Co-Incorporated NiV2O6/Ni(HCO3)2 nanoflake arrays grown on nickel foam as a high-performance supercapacitor electrode

Abstract

Co-Incorporated NiV₂O₆/Ni(HCO₃)₂ arrays with different morphologies can grow on nickel foam (NF) via a mild one-step hydrothermal method. Among them, S-0.5-20 and S-0.25-20 were obtained at a 1 : 1 : 20 molar ratio of Co/V/urea with 0.5 and 0.25 mmol Co(NO₃)₂, respectively. They demonstrate high areal capacities of 0.99 mA h cm⁻² (7.94 F cm⁻²) and 0.56 mA h cm⁻² (4.48 F cm⁻²) at 1 mA cm⁻², respectively, which are superior to that of Co-incorporated Ni(HCO₃)₂/NF synthesized in the absence of Na₃VO₄. S-0.25-20 possesses good rate capability with 82.1% retention when the current density is increased 20-fold, and it shows superior long-term durability with 106.2% retention of the initial capacity after 10 000 charging/discharging cycles at 100 mA cm⁻². These results are associated with the porous and orderly hierarchical Co-incorporated NiV₂O₆/Ni(HCO₃)₂ nanoflake arrays directly grown on the Ni foam.
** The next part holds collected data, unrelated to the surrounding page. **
-- ==== Sys2Proof/Laws/State.lean ====
section
/-! SUPPORT. What each update of a stack's registers leaves in each field: one lemma a field, true by
unfolding, so that no proof unfolds a record update. -/

namespace Sys2Proof.Machine

open Sys2Proof

/-! ### Spi.emit: only the events grow -/

@[simp] theorem Spi.emit_first (sp : Span) (e : Event) (s : Spi) :
    (s.emit sp e).first = s.first := rfl
@[simp] theorem Spi.emit_prevSck (sp : Span) (e : Event) (s : Spi) :
    (s.emit sp e).prevSck = s.prevSck := rfl
@[simp] theorem Spi.emit_prevAsserted (sp : Span) (e : Event) (s : Spi) :
    (s.emit sp e).prevAsserted = s.prevAsserted := rfl
@[simp] theorem Spi.emit_active (sp : Span) (e : Event) (s : Spi) :
    (s.emit sp e).active = s.active := rfl
@[simp] theorem Spi.emit_tStart (sp : Span) (e : Event) (s : Spi) :
    (s.emit sp e).tStart = s.tStart := rfl
@[simp] theorem Spi.emit_n (sp : Span) (e : Event) (s : Spi) : (s.emit sp e).n = s.n := rfl
@[simp] theorem Spi.emit_bitcnt (sp : Span) (e : Event) (s : Spi) :
    (s.emit sp e).bitcnt = s.bitcnt := rfl
@[simp] theorem Spi.emit_accMosi (sp : Span) (e : Event) (s : Spi) :
    (s.emit sp e).accMosi = s.accMosi := rfl
@[simp] theorem Spi.emit_accMiso (sp : Span) (e : Event) (s : Spi) :
    (s.emit sp e).accMiso = s.accMiso := rfl
@[simp] theorem Spi.emit_bitStarts (sp : Span) (e : Event) (s : Spi) :
    (s.emit sp e).bitStarts = s.bitStarts := rfl
@[simp] theorem Spi.emit_pos (sp : Span) (e : Event) (s : Spi) : (s.emit sp e).pos = s.pos := rfl
@[simp] theorem Spi.emit_hdrDir (sp : Span) (e : Event) (s : Spi) :
    (s.emit sp e).hdrDir = s.hdrDir := rfl
@[simp] theorem Spi.emit_hdrCount (sp : Span) (e : Event) (s : Spi) :
    (s.emit sp e).hdrCount = s.hdrCount := rfl
@[simp] theorem Spi.emit_hdrAddrHi (sp : Span) (e : Event) (s : Spi) :
    (s.emit sp e).hdrAddrHi = s.hdrAddrHi := rfl
@[simp] theorem Spi.emit_hdrRegHi (sp : Span) (e : Event) (s : Spi) :
    (s.emit sp e).hdrRegHi = s.hdrRegHi := rfl
@[simp] theorem Spi.emit_hdrReg (sp : Span) (e : Event) (s : Spi) :
    (s.emit sp e).hdrReg = s.hdrReg := rfl
@[simp] theorem Spi.emit_hdrRegKnown (sp : Span) (e : Event) (s : Spi) :
    (s.emit sp e).hdrRegKnown = s.hdrRegKnown := rfl
@[simp] theorem Spi.emit_hdrAck (sp : Span) (e : Event) (s : Spi) :
    (s.emit sp e).hdrAck = s.hdrAck := rfl
@[simp] theorem Spi.emit_hdrRouted (sp : Span) (e : Event) (s : Spi) :
    (s.emit sp e).hdrRouted = s.hdrRouted := rfl
@[simp] theorem Spi.emit_hdrB0Span (sp : Span) (e : Event) (s : Spi) :
    (s.emit sp e).hdrB0Span = s.hdrB0Span := rfl
@[simp] theorem Spi.emit_hdrB2Start (sp : Span) (e : Event) (s : Spi) :
    (s.emit sp e).hdrB2Start = s.hdrB2Start := rfl
@[simp] theorem Spi.emit_xfer (sp : Span) (e : Event) (s : Spi) : (s.emit sp e).xfer = s.xfer := rfl
@[simp] theorem Spi.emit_fst (sp : Span) (e : Event) (s : Spi) : (s.emit sp e).fst = s.fst := rfl
@[simp] theorem Spi.emit_fh (sp : Span) (e : Event) (s : Spi) : (s.emit sp e).fh = s.fh := rfl
@[simp] theorem Spi.emit_facc (sp : Span) (e : Event) (s : Spi) : (s.emit sp e).facc = s.facc := rfl
@[simp] theorem Spi.emit_fFieldStart (sp : Span) (e : Event) (s : Spi) :
    (s.emit sp e).fFieldStart = s.fFieldStart := rfl
@[simp] theorem Spi.emit_tag (sp : Span) (e : Event) (s : Spi) : (s.emit sp e).tag = s.tag := rfl
@[simp] theorem Spi.emit_len (sp : Span) (e : Event) (s : Spi) : (s.emit sp e).len = s.len := rfl
@[simp] theorem Spi.emit_code (sp : Span) (e : Event) (s : Spi) : (s.emit sp e).code = s.code := rfl
@[simp] theorem Spi.emit_fdir (sp : Span) (e : Event) (s : Spi) : (s.emit sp e).fdir = s.fdir := rfl
@[simp] theorem Spi.emit_remaining (sp : Span) (e : Event) (s : Spi) :
    (s.emit sp e).remaining = s.remaining := rfl
@[simp] theorem Spi.emit_pcount (sp : Span) (e : Event) (s : Spi) :
    (s.emit sp e).pcount = s.pcount := rfl
@[simp] theorem Spi.emit_fshort (sp : Span) (e : Event) (s : Spi) :
    (s.emit sp e).fshort = s.fshort := rfl
@[simp] theorem Spi.emit_fseq (sp : Span) (e : Event) (s : Spi) : (s.emit sp e).fseq = s.fseq := rfl
@[simp] theorem Spi.emit_fStart (sp : Span) (e : Event) (s : Spi) :
    (s.emit sp e).fStart = s.fStart := rfl
@[simp] theorem Spi.emit_closed (sp : Span) (e : Event) (s : Spi) :
    (s.emit sp e).closed = s.closed := rfl
@[simp] theorem Spi.emit_out (sp : Span) (e : Event) (s : Spi) :
    (s.emit sp e).out = s.out ++ [⟨sp, e⟩] := rfl

/-! ### Spi.emitAll: only the events grow -/

@[simp] theorem Spi.emitAll_first (es : List OutEvent) (s : Spi) :
    (s.emitAll es).first = s.first := rfl
@[simp] theorem Spi.emitAll_prevSck (es : List OutEvent) (s : Spi) :
    (s.emitAll es).prevSck = s.prevSck := rfl
@[simp] theorem Spi.emitAll_prevAsserted (es : List OutEvent) (s : Spi) :
    (s.emitAll es).prevAsserted = s.prevAsserted := rfl
@[simp] theorem Spi.emitAll_active (es : List OutEvent) (s : Spi) :
    (s.emitAll es).active = s.active := rfl
@[simp] theorem Spi.emitAll_tStart (es : List OutEvent) (s : Spi) :
    (s.emitAll es).tStart = s.tStart := rfl
@[simp] theorem Spi.emitAll_n (es : List OutEvent) (s : Spi) : (s.emitAll es).n = s.n := rfl
@[simp] theorem Spi.emitAll_bitcnt (es : List OutEvent) (s : Spi) :
    (s.emitAll es).bitcnt = s.bitcnt := rfl
@[simp] theorem Spi.emitAll_accMosi (es : List OutEvent) (s : Spi) :
    (s.emitAll es).accMosi = s.accMosi := rfl
@[simp] theorem Spi.emitAll_accMiso (es : List OutEvent) (s : Spi) :
    (s.emitAll es).accMiso = s.accMiso := rfl
@[simp] theorem Spi.emitAll_bitStarts (es : List OutEvent) (s : Spi) :
    (s.emitAll es).bitStarts = s.bitStarts := rfl
@[simp] theorem Spi.emitAll_pos (es : List OutEvent) (s : Spi) : (s.emitAll es).pos = s.pos := rfl
@[simp] theorem Spi.emitAll_hdrDir (es : List OutEvent) (s : Spi) :
    (s.emitAll es).hdrDir = s.hdrDir := rfl
@[simp] theorem Spi.emitAll_hdrCount (es : List OutEvent) (s : Spi) :
    (s.emitAll es).hdrCount = s.hdrCount := rfl
@[simp] theorem Spi.emitAll_hdrAddrHi (es : List OutEvent) (s : Spi) :
    (s.emitAll es).hdrAddrHi = s.hdrAddrHi := rfl
@[simp] theorem Spi.emitAll_hdrRegHi (es : List OutEvent) (s : Spi) :
    (s.emitAll es).hdrRegHi = s.hdrRegHi := rfl
@[simp] theorem Spi.emitAll_hdrReg (es : List OutEvent) (s : Spi) :
    (s.emitAll es).hdrReg = s.hdrReg := rfl
@[simp] theorem Spi.emitAll_hdrRegKnown (es : List OutEvent) (s : Spi) :
    (s.emitAll es).hdrRegKnown = s.hdrRegKnown := rfl
@[simp] theorem Spi.emitAll_hdrAck (es : List OutEvent) (s : Spi) :
    (s.emitAll es).hdrAck = s.hdrAck := rfl
@[simp] theorem Spi.emitAll_hdrRouted (es : List OutEvent) (s : Spi) :
    (s.emitAll es).hdrRouted = s.hdrRouted := rfl
@[simp] theorem Spi.emitAll_hdrB0Span (es : List OutEvent) (s : Spi) :
    (s.emitAll es).hdrB0Span = s.hdrB0Span := rfl
@[simp] theorem Spi.emitAll_hdrB2Start (es : List OutEvent) (s : Spi) :
    (s.emitAll es).hdrB2Start = s.hdrB2Start := rfl
@[simp] theorem Spi.emitAll_xfer (es : List OutEvent) (s : Spi) :
    (s.emitAll es).xfer = s.xfer := rfl
@[simp] theorem Spi.emitAll_fst (es : List OutEvent) (s : Spi) : (s.emitAll es).fst = s.fst := rfl
@[simp] theorem Spi.emitAll_fh (es : List OutEvent) (s : Spi) : (s.emitAll es).fh = s.fh := rfl
@[simp] theorem Spi.emitAll_facc (es : List OutEvent) (s : Spi) :
    (s.emitAll es).facc = s.facc := rfl
@[simp] theorem Spi.emitAll_fFieldStart (es : List OutEvent) (s : Spi) :
    (s.emitAll es).fFieldStart = s.fFieldStart := rfl
@[simp] theorem Spi.emitAll_tag (es : List OutEvent) (s : Spi) : (s.emitAll es).tag = s.tag := rfl
@[simp] theorem Spi.emitAll_len (es : List OutEvent) (s : Spi) : (s.emitAll es).len = s.len := rfl
@[simp] theorem Spi.emitAll_code (es : List OutEvent) (s : Spi) :
    (s.emitAll es).code = s.code := rfl
@[simp] theorem Spi.emitAll_fdir (es : List OutEvent) (s : Spi) :
    (s.emitAll es).fdir = s.fdir := rfl
@[simp] theorem Spi.emitAll_remaining (es : List OutEvent) (s : Spi) :
    (s.emitAll es).remaining = s.remaining := rfl
@[simp] theorem Spi.emitAll_pcount (es : List OutEvent) (s : Spi) :
    (s.emitAll es).pcount = s.pcount := rfl
@[simp] theorem Spi.emitAll_fshort (es : List OutEvent) (s : Spi) :
    (s.emitAll es).fshort = s.fshort := rfl
@[simp] theorem Spi.emitAll_fseq (es : List OutEvent) (s : Spi) :
    (s.emitAll es).fseq = s.fseq := rfl
@[simp] theorem Spi.emitAll_fStart (es : List OutEvent) (s : Spi) :
    (s.emitAll es).fStart = s.fStart := rfl
@[simp] theorem Spi.emitAll_closed (es : List OutEvent) (s : Spi) :
    (s.emitAll es).closed = s.closed := rfl
@[simp] theorem Spi.emitAll_out (es : List OutEvent) (s : Spi) :
    (s.emitAll es).out = s.out ++ es := rfl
Moreover, due to the synergetic effect of the individual components, electrons can be transferred from V centers to Ni active sites, thus improving the stability of the vanadate. The generation of more active species, such as Co³⁺, during cycling could account for the increased capacity. A S-0.25-10//activated carbon (AC) asymmetrical supercapacitor shows a high energy density of 0.533 mW h cm⁻² at a power density of 0.232 mW cm⁻² (0.415 mW h cm⁻² at 4.983 mW cm⁻²). Furthermore, the formation mechanism of the Co-incorporated NiV₂O₆/Ni(HCO₃)₂ nanoflake arrays is proposed.